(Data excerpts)
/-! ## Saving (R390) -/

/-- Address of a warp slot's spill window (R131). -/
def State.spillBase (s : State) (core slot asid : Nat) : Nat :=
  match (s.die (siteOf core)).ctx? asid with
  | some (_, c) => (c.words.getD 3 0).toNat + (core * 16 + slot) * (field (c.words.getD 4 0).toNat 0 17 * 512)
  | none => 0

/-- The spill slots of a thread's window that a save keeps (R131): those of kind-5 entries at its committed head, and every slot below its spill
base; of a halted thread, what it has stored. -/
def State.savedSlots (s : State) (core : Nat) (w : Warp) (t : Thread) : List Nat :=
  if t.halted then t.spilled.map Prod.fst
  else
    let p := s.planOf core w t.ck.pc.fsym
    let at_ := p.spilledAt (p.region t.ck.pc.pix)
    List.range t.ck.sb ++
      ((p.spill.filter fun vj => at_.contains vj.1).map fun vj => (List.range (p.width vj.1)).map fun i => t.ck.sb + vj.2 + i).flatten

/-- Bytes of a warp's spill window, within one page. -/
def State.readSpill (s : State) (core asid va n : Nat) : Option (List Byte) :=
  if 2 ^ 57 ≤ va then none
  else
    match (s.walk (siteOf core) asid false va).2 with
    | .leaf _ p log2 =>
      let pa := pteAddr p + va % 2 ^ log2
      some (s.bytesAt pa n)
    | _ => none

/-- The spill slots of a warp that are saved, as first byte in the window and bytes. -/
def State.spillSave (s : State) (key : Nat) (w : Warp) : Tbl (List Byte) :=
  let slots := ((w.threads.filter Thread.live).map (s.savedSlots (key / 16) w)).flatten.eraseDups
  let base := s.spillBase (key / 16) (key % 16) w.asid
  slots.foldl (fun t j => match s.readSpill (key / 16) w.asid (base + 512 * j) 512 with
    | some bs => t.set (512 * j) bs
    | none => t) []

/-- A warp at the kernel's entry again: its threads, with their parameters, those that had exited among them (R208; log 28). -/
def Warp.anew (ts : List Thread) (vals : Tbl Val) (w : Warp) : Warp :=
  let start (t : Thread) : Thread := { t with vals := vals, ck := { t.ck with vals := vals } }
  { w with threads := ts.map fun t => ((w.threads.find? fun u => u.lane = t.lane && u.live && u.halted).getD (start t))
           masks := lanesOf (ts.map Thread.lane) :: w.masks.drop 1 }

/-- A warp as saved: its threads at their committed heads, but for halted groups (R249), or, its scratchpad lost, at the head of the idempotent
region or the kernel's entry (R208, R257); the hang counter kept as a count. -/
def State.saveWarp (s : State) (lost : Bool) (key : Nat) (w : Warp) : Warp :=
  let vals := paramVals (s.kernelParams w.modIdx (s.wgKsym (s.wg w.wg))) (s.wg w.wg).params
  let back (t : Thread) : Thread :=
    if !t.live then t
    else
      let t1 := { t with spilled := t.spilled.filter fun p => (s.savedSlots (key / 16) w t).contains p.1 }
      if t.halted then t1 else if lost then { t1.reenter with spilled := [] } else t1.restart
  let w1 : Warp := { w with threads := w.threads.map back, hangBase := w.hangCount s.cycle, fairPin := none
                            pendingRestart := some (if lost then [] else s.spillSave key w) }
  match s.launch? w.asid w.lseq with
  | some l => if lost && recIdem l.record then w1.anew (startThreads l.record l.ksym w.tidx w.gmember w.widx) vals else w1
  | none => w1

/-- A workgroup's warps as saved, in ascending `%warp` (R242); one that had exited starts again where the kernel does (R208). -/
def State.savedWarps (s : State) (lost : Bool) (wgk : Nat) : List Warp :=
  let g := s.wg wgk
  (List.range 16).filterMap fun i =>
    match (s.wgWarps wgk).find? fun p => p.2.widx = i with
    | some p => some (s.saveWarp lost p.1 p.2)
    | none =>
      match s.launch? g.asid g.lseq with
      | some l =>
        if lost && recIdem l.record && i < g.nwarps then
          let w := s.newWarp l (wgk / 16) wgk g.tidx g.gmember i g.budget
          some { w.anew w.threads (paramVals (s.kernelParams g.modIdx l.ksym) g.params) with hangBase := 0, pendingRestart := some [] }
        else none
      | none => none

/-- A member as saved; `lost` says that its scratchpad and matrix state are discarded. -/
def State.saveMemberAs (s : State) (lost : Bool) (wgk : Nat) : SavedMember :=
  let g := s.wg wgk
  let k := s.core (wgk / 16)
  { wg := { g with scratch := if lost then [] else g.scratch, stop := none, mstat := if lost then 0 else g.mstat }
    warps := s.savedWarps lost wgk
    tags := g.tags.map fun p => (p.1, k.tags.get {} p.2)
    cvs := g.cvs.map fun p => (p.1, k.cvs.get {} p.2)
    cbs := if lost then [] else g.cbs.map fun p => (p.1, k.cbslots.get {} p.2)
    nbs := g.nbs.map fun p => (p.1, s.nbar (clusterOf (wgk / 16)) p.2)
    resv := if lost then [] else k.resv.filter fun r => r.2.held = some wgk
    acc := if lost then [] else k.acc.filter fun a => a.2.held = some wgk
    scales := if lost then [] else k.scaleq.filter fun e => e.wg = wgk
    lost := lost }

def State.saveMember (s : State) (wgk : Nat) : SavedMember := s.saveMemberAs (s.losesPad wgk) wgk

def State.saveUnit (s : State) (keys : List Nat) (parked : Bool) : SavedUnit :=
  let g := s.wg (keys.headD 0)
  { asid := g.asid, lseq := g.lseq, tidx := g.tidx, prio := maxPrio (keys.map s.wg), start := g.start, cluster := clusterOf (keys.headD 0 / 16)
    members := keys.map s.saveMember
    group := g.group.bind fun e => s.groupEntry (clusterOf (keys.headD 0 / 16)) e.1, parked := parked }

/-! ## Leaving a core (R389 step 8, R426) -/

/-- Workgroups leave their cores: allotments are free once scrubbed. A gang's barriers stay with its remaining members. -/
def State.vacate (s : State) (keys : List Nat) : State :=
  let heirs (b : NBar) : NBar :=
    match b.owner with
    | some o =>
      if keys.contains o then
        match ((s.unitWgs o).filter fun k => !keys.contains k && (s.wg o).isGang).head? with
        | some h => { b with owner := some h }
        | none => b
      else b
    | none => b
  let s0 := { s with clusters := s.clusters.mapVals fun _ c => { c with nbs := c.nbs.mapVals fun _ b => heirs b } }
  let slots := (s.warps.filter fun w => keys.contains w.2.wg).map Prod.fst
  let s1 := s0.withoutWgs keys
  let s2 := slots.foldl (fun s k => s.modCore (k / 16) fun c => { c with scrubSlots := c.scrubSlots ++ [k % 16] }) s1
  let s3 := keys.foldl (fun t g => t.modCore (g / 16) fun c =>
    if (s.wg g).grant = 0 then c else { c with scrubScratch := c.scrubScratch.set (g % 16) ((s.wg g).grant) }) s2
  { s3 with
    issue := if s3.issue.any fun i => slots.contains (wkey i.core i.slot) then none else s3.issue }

Exercise requirements → Here the output must be the lines above from the line with "def State.spillSave (s" to the line with "let base := s.spillBase", both included, duplicated word for word and nothing else.

Solved problem →
def State.spillSave (s : State) (key : Nat) (w : Warp) : Tbl (List Byte) :=
  let slots := ((w.threads.filter Thread.live).map (s.savedSlots (key / 16) w)).flatten.eraseDups
  let base := s.spillBase (key / 16) (key % 16) w.asid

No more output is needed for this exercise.